How 'serious a website' can you build on Wappler?

So, I’m new here. My friends have been going to every length to make sure I switch to wappler. Everything looks and feels alright. Im familiar with all the extensions since I am a dreamweaver buff.

Now my question is, is wappler for mom and pop store websites? Can you really build a powerful global real cash application on wappler? Why does database query limit max at 1000?

How far can you throttle with wappler? With the source code to the functions powering your website visible on your page in “View Source” how can anyone be sure wappler sites are safe?

I could go on with my questions, you have an idea.

Hi @Citizens9 and welcome to Wappler community!

You can go as far as your imagination goes
You can build complex back-end systems for any need - custom Content Management Systems, User Management, Appointments, Events etc. as well as the front-end for them.

You can check the real-life user examples in the Showcase Section to get an idea of what our users are creating with Wappler.
Maybe some of the @wappler_ambassadors can also explain what else did they build

As for the database connection - the queries are not limited, you can show as many records as you like.

Also - all the server-side stuff is being executed on the server, so no code is exposed anywhere on the front end and nothing can be seen/done in “View Source”. With “View Source” you only see the HTML and the binding names nothing unusual and nothing to worry about, as your server actions are secured on the server.

Where is a DB query Limit @ 1000?

Create database query source. On Dreamweaver extensions. Limit is set to 1000.

Thanks a lot. Loving this already.

That is in DW extension only (using an older version of database connector there than in Wappler) and actually it’s just we forgot to remove the limit input from there.

Yes you can. If you have the foresight and planning, and an understanding of dynamic data and database basics. If you enter in to Wappler with these fundamentals you can create whatever you require including very powerful applications. It will be your skill as a Developer that dictates how far you can extend the capabilities of Wappler.

This is the same for any website pretty much (especially Wordpress, Joomla, and off the shielf mainstream CMS platforms)… If someone wants in they will generally find a way. Usually through the back-end by exploiting unpatched vulnerabilities on the server for example. Wappler can not protect against such a threat. That is really down to the host or developer to safeguard and audit respectfully. Saying that we have used DMX and Wappler codebases on multiple projects on various platforms, and to our knowledge the codebase has not been exploited. Where as we have seen many Wordpress deployments exploited in the same environments. Just maintain everything, update all libraries, audit your code (check time-stamps and server logs, set up correct permissions for your back-end, be sensible, be on top, and take responsibility).

My two cents

if HTML + JS + PHP can build it
then wappler can. there is no fixed limit on anything by wappler

All of the above but with one priviso that I think should be coming soon - server-side API integration
then the sky isn’t even your limit

@Teodor I checked the source on some showcases, and my own app and found that all the server connect components with their URL & GET parameters are exposed in the source.
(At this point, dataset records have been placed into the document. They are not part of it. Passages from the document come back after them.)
-- ==== Sys2Proof/Machine/State.lean ====
section
/-! DEFINITION. The state of the block: every register, table, FIFO, buffer, counter, mode and pin the spec gives it, as plain data, and the queue of waiting commands. -/
namespace Sys2Proof.Machine

/-- The live state of a lane besides its status word (R70, R79, R87). -/
structure LaneLive where
  bound : Nat := 0               -- live receive word boundary, in symbols
  adapt : Nat := 0               -- RX_ADAPT in effect since the last entry to L0 or session opening
  lockAt : Nat := 0              -- clock + 1 since which the locked checker counts
  inject : Bool := false         -- a single or burst injection is due at the next word
  gen : Nat := 0                 -- the generator's register: the last bits of its pattern (Table 3.5)
  deriving DecidableEq, Repr

/-- A DATA folio kept for replay (R112): SMAP and its 112 slot bytes, which a spilled one leaves to HP1, and the VC and cost of each header that begins in it. -/
structure TxFolio where
  smap : Nat
  body : List Byte
  spilled : Bool := false
  heads : List (Nat × Nat) := []
  deriving DecidableEq, Repr

/-- A transaction whose header was sent and whose data units are not all out (R97). -/
structure OpenOut where
  txn : Nat
  vc : Nat
  len : Nat
  sent : Nat := 0
  deriving DecidableEq, Repr

/-- A received transaction whose units are not all in (R110). -/
structure OpenIn where
  hdr : List Byte
  vc : Nat
  cost : Nat
  left : Nat
  data : List Byte := []
  fwd : Option Nat := none       -- the transaction it is forwarded as by cut-through
  deriving DecidableEq, Repr

/-- A TIME_MARK or TIME_ECHO received, or a TIME_ECHO due (R124). -/
structure TimeMsg where
  op : Nat
  pid : Nat
  tag : Nat
  a : Nat := 0
  b : Nat := 0
  arrived : Nat
  stamp : Nat := 0               -- the number of the first transaction younger than it: its place in the order of the MGMT channel (R115)
  deriving DecidableEq, Repr

/-- A Trorno port: session, sender, receiver, timers (R100-R124). Times are clock values. -/
structure Isl where
  begun : Bool := false                    -- training has begun since ROLE became 3 (Table 2.4)
  partner : Option Nat := none             -- NODE_ID of the session's partner
  peerChip : Nat := 0xFF
  next : Nat := 0                          -- extended sequence of the next new DATA folio
  acked : Nat := 0xFFFFFFFF                -- acknowledged sequence
  store : List TxFolio := []               -- unacknowledged folios, from acked + 1
  replay : Option Nat := none              -- index in store of the next folio to replay
  rply : Option Nat := none                -- START of an RPLY to send
  opened : Option OpenOut := none
  timeTx : List TimeMsg := []              -- TIME_MARKs and TIME_ECHOs to send
  accept : Nat := 0xFFFFFFFF               -- ACCEPT
  ackSent : Nat := 0xFFFFFFFF              -- the ACCEPT last sent
  expect : Nat := 0                        -- extended sequence of the next folio in order
  replayEnd : Nat := 0                     -- the sender's NEXT of the last replay
  rx : Option OpenIn := none
  nakCause : Nat := 0                      -- cause of the error whose replay is awaited, 0 none
  nakAt : Nat := 0                         -- when the next NAK is due
  discarded : Nat := 0                     -- consecutive folios discarded
  credit : SMap Nat := []                  -- credit held, per VC
  cap : SMap Nat := []                     -- the peer's CAP
  high : SMap Nat := []                    -- highest credit of the period
  low : SMap Bool := []                    -- VCs whose window is low
  periodAt : Nat := 0
  reason : Nat := 0
  runAt : Option Nat := none               -- marker run that ends, into PARAM, at this time
  longHold : Bool := false                 -- WAKE was entered from PARAM by the 20 µs rule
  alignDone : Option (Nat × Nat) := none   -- status and slips of the resident LANE.ALIGN that ended
  alignAt : Option Nat := none             -- when it runs again
  firstParam : Option Nat := none          -- when the first PARAM of this entry to PARAM was sent
  lastParam : Nat := 0
  peerParam : List Byte := []              -- the peer's PARAM, once it counts as received
  deadline : Option Nat := none            -- reopen deadline
  openAt : Option Nat := none              -- start of the present stretch of OPEN with RX_LEAN = 0
  goodNs : Nat := 0                        -- such time without error, before that stretch
  qualified : Bool := false
  fatals : List Nat := []                  -- times of lean fatal events
  ackAt : Nat := 0                         -- last advance of the acknowledged sequence, or first unacknowledged folio
  txIdle : Option Nat := none              -- the transmitter is in electrical idle since
  rxIdle : Bool := false                   -- the peer's direction idles
  rxExit : Option Nat := none              -- a burst was detected then and no folio accepted since
  quiet : Option Nat := none               -- the idle condition has held since
  stepDue : Bool := false                  -- the next offset may step TS: the session has just opened
  markAt : Nat := 0                        -- when the next TIME_MARK is due
  markTag : Nat := 0
  t1 : Nat := 0
  t4 : Nat := 0
  timeRx : List TimeMsg := []
  reversed : Bool := false                 -- lane reversal found at training (R43): logical lane n is the port's last lane less n
  rxBuf : List Byte := []                  -- received stream bytes of whole codewords that no folio has taken yet (R92)
  rxFec : Nat := 0                         -- of the codeword position they come from: 0 clean, 1 corrected, 2 uncorrectable
  rxPar : Bool := false                    -- and a lane parity error in it (R91)
  txBuf : List Byte := []                  -- stream bytes launched since the last codeword boundary (R92, R100)
  deriving DecidableEq, Repr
Isn’t that something to be concerned about?

Applying server side security as given in below tutorial does help, but is that enough?

For actions which already print the results on your page, that is not an issue. You can already see the same results on a page that is public…
Of course in your admin part you should take care of protecting your data, but that is valid for any kind of website - build with or without Wappler.
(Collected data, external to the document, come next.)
/-- Executing the instruction at an engine's PC when it has this opcode: at the boundary the time limit is judged first (R252),
then the unused bits (R269). Where the engine stands elsewhere, nothing happens (R14). -/
def onOp (s : State) (e op : Nat) (f : State → Engine → Word → State) : State :=
  let x := engineOf s e
  if atOp s e op then
    if overTime s x ∧ x.seq = 0 then endChart s e 7 x.pc
    else if badUnused (wordAt x) then endChart s e 8 x.pc
    else f s x (wordAt x)
  else s

/-! Scopes, locks and reservations. -/

/-- The function that holds a ring: PF0 of a port, the owner of rings 12 and 13, or the VF whose run of rings it lies in (R334, R498). -/
def ringFunc (s : State) (r : Nat) : Option Nat :=
  if r < 12 then none
  else if r < 16 then (match subFunc (tabFld s 0x30 r 116 16) with | some f => some f | none => none)
  else if r < 784 then some (2048 + (r - 16) / 8)
  else (listed s 0x3D).find? fun v => decide (v < 2048 ∧ funcFld s v 36 12 ≤ r ∧ r < funcFld s v 36 12 + funcFld s v 32 4)

/-- The port a ring belongs to: that of the function which holds it. -/
def ringPort (s : State) (r : Nat) : Option Nat := (ringFunc s r).map (funcPort s)

/-- The tile a port-, lane- or tile-level table entry belongs to (Table 1.2), none for a chip-level entry. -/
def entryTile (s : State) (t i : Nat) : Option Nat :=
  match t with
  | 0x01 => some (i / 8)
  | 0x02 => some (i / 8)
  | 0x03 => some (i / 32)
  | 0x04 => some (i / 32)
  | 0x05 => some (i / 8)
  | 0x06 => some (i / 8)
  | 0x07 => some (i / 97 / 8)
  | 0x0B => some i
  | 0x30 => (ringPort s i).map (· / 8)
  | 0x38 => if tabFld s 0x38 i 0 7 < 96 then some (tabFld s 0x38 i 0 7 / 8) else none
  | 0x3C => if i < 0x0900 then some (i / 24 / 8) else if i < 0x0A80 then some ((i - 0x0900) / 32) else none
  | 0x3D => some (funcPort s i / 8)
  | _ => none

/-- R26: the entry lies in the engine's scope (Table 1.2). Timers are in every engine's scope. -/
def inScope (s : State) (e t i : Nat) : Bool :=
  decide (12 ≤ e) || t == 0x32 || entryTile s t i == some e

/-- The bits of an entry in lock group g (Table 18.16). -/
def lockGroupMask (g t : Nat) : Entry :=
  match g, t with
  | 0, 0x01 => ones 15 3
  | 1, 0x39 => draftable 0x39
  | 2, 0x38 => ones 8 2 ||| ones 12 7 ||| ones 20 10 ||| ones 32 10 ||| ones 44 12
  | _, _ => 0

/-- The bits of an entry that the field-lock word locks (R439). -/
def lockedMask (w : BitVec 8) (t : Nat) : Entry :=
  (if w.getLsbD 0 then lockGroupMask 0 t else 0) ||| (if w.getLsbD 1 then lockGroupMask 1 t else 0) |||
  (if w.getLsbD 2 then lockGroupMask 2 t else 0)

/-- What a draft reserves (R254): an entry, or a whole plane of route tables (R168). -/
def resKey (k : Nat) : Nat :=
  if keyTab k = 0x08 then tkey 0x08 (keyIdx k / 2304)
  else if keyTab k = 0x09 then tkey 0x08 (keyIdx k / 48) else k

/-- Another engine's chart holds the entry reserved. -/
def reservedElsewhere (s : State) (e k : Nat) : Bool :=
  (List.range 16).any fun f => f != e && (engineOf s f).drafts.any fun d => resKey d.key == resKey k

/-- The chart's draft of an entry. -/
def draftOf (x : Engine) (k : Nat) : Option Draft := x.drafts.find? fun d => d.key == k

/-- What the chart reads of an entry: its own draft over the committed value (R254). -/
def seenVal (s : State) (x : Engine) (t i : Nat) : Entry :=
  match draftOf x (tkey t i) with
  | some d => merge (tabVal s t i) d.val d.mask
  | none => tabVal s t i

/-- Entering bits into the chart's drafts. -/
def putDraft (s : State) (x : Engine) (t i : Nat) (v mask : Entry) : Engine :=
  let k := tkey t i
  if x.drafts.any fun d => d.key == k then
    { x with drafts := modFirst (fun d => d.key == k) (fun d => { d with val := merge d.val v mask, mask := d.mask ||| mask }) x.drafts }
  else { x with drafts := x.drafts ++ [⟨k, merge 0 v mask, mask, (tabEntry s t i).num⟩] }

/-- Recording a read of a committed entry for R27. -/
def recordRead (s : State) (x : Engine) (t i : Nat) : Engine :=
  let k := tkey t i
  if (draftOf x k).isSome ∨ x.reads.any (fun r => r.1 == k) then x
  else { x with reads := (k, (tabEntry s t i).num) :: x.reads }

/-- The committed entries that a macro reads beside those it drafts are recorded for R27. -/
def readsOf (s : State) (x : Engine) (l : List (Nat × Nat)) : Engine := l.foldl (fun x k => recordRead s x k.1 k.2) x

/-- R265: the status of using every claim of a list. -/
def claimsCheck (s : State) (sub : Nat) : List Nat → Nat
  | [] => 0
  | c :: cs => if claimCheck s sub c ≠ 0 then claimCheck s sub c else claimsCheck s sub cs

/-- Every byte of [a, a + n) lies in one partition that the submitter holds (R265, R411, R417). -/
def partitionCheck (s : State) (sub a n : Nat) : Nat :=
  match partitionOf a n with
  | none => 1
  | some p => claimCheck s sub (112 + p)

/-- The claims that a drafted value of an entry needs (R82, R401, R417): the status of the check, 0 if all are held. -/
def resourceCheck (s : State) (sub t i : Nat) (v mask : Entry) : Nat :=
  match t with
  | 0x03 =>
    -- GEN_EN, CHK_EN, LOOP and INJ_MODE use the lane's test group (R82)
    if (mask &&& (ones 10 2 ||| ones 12 2 ||| ones 14 1 ||| ones 15 1) &&& v) ≠ 0 then claimCheck s sub (132 + i / 4) else 0
  | 0x38 =>
    -- the GPIOs that drafted settings name (R297)
    claimsCheck s sub ([96, 88, 80].filterMap fun lo => if mask &&& ones lo 6 = 0 ∨ fld v lo 6 = 63 then none else some (fld v lo 6))
  | 0x32 => claimsCheck s sub ((48 + i) :: (if mask &&& ones 18 6 = 0 ∨ fld v 18 6 = 63 then [] else [fld v 18 6]))
  | 0x3F =>
    if claimCheck s sub (128 + i) ≠ 0 then claimCheck s sub (128 + i)
    else if fld v 0 1 = 1 then partitionCheck s sub (fld v 100 28 * 256) (32 * 2 ^ (fld v 96 4 + 10)) else 0
  | _ => 0

/-- The event of a refused draft of a locked field of entry i (R10, R380, R439). -/
def lkWrite (s : State) (i : Nat) : State := raiseEvent s 0x502 (i % 65536) []

/-- Drafting the masked bits of an entry after the checks of R280 that follow the scope's: the status, the state and the engine after it.
bad: the value does not fit its field or sets a res0 bit. -/
def draftAny (s : State) (e : Nat) (x : Engine) (t i : Nat) (v mask : Entry) (bad : Bool) : Nat × State × Engine :=
  let k := tkey t i
  let whole := merge (seenVal s x t i) v mask
  if reservedElsewhere s e k then (2, s, x)
  else if (t = 0x08 ∨ t = 0x09) ∧ tabFld s 0x0A (i / (if t = 0x08 then 2304 else 48)) 1 1 = 1 then (3, s, x)
  else if mask &&& lockedMask s.fieldLock t ≠ 0 then (9, lkWrite s i, x)
  else if bad ∨ hasReserved t i whole (mask ||| unionMask ((fields t).filter fun f => fldMask f &&& mask ≠ 0)) then (6, s, x)
  else if resourceCheck s x.sub t i whole mask ≠ 0 then (resourceCheck s x.sub t i whole mask, s, x)
  else if (draftOf x k).isNone ∧ 512 ≤ x.drafts.length then (4, s, x)
  else (0, s, putDraft s x t i v mask)

/-- The entry lies outside the engine's scope, or is fixed at boot (R26, R246, R278). -/
def outOfScope (s : State) (e t i : Nat) (mask : Entry) : Bool :=
  !(inScope s e t i) || (t == 0x30 && decide (i < 16)) || (t == 0x38 && decide (e < 12) && mask &&& ones 0 7 != 0)

/-- Drafting the masked bits of an entry. The caller has judged the table, the index and the field. -/
def draft (s : State) (e : Nat) (x : Engine) (t i : Nat) (v mask : Entry) : Nat × State × Engine :=
  if outOfScope s e t i mask then (1, s, x) else draftAny s e x t i v mask false

/-- Drafting a list of entries, stopping at the first failure. -/
def drafts (s : State) (e : Nat) (x : Engine) : List (Nat × Nat × Entry × Entry) → Nat × State × Engine
  | [] => (0, s, x)
  | (t, i, v, m) :: r =>
    let d := draft s e x t i v m
    if d.1 ≠ 0 then d else drafts d.2.1 e d.2.2 r

/-- C0 is at least 32: the taps' magnitudes sum to at most 32 (R69). -/
def tapsOk (v : Entry) : Bool := decide (fld v 37 4 + fld v 32 5 + fld v 27 5 + fld v 23 4 ≤ 32)

/-! Values that a rule refuses at the draft. -/

/-- The spaces that a master's fence regions may name (Table 15.1): bit n for SPACE n. -/
def masterSpaces (m : Nat) : Nat := if m < 96 then 13 else if m < 144 then 3 else 14

/-- The tier a ring's owner gives is Fabric or Root (Table 10.1). -/
def fabricOwner (v : Entry) : Bool := decide (2 ≤ fld v 116 16 / 2 ^ 13 ∧ fld v 116 16 / 2 ^ 13 ≤ 5)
For the admin part, I do have security restrict in place and it works well. But, does having the names exposed pose a threat to abuse of API?
Before Wappler, I have used ajax for API calls, and URLs are exposed there too, but they are not as easily visible in a series of lines as here.

Also, could you please suggest any more general measures for protecting the API & data, besides security restrict action?

Not really - the server action only returns the data you are using on the page… all you can see is a json file with the data you see on your page.

That’s pretty much enough for the server action which require to be protected.

@nshkrsh just for your info - even the web apps of big companies like DHL are using the same API calls, which are clearly accessible in the console:

Screenshot_3.jpg1171×1147 201 KB

This is true. But as you had written earlier, for public pages, this is not an issue.
My main concern was for the admin pages, for which security restrict seem to work great!

web apps made using wappler is secure. when you use it correctly and i have tested a website with netsparker and no vulnerabilities where found

Thats great to hear! I am a bit less worried now.

Do you have any particular suggestion regarding securing Wappler apps, besides the security restrict action?

As serious as a heart attack.

… unless your query includes data which you are not displaying on the page.

Something which may not be obvious to people starting with Wappler is that whatever data is included in the query is easily accessible - whether or not it’s displayed on the page. Eg if someone chooses the default asterisk/all fields, that could be a security issue (eg if your products table includes your cost prices). I’m referring to pages which are publically accessible, not backend pages which can be protected of course. (Or am I wrong, and there is a way to prevent access to this data?)

Well, we already discussed this a few times, but again - this is not Wappler related. That’s something valid for all the tools out there from hand coding PHP to any tool you can think of.

That’s basics of designing your data structures.
There is no logical reason to include data which you don’t want to show on the page, in your query…

That’s why the query builder allows you to select only the database fields you need to use on the page.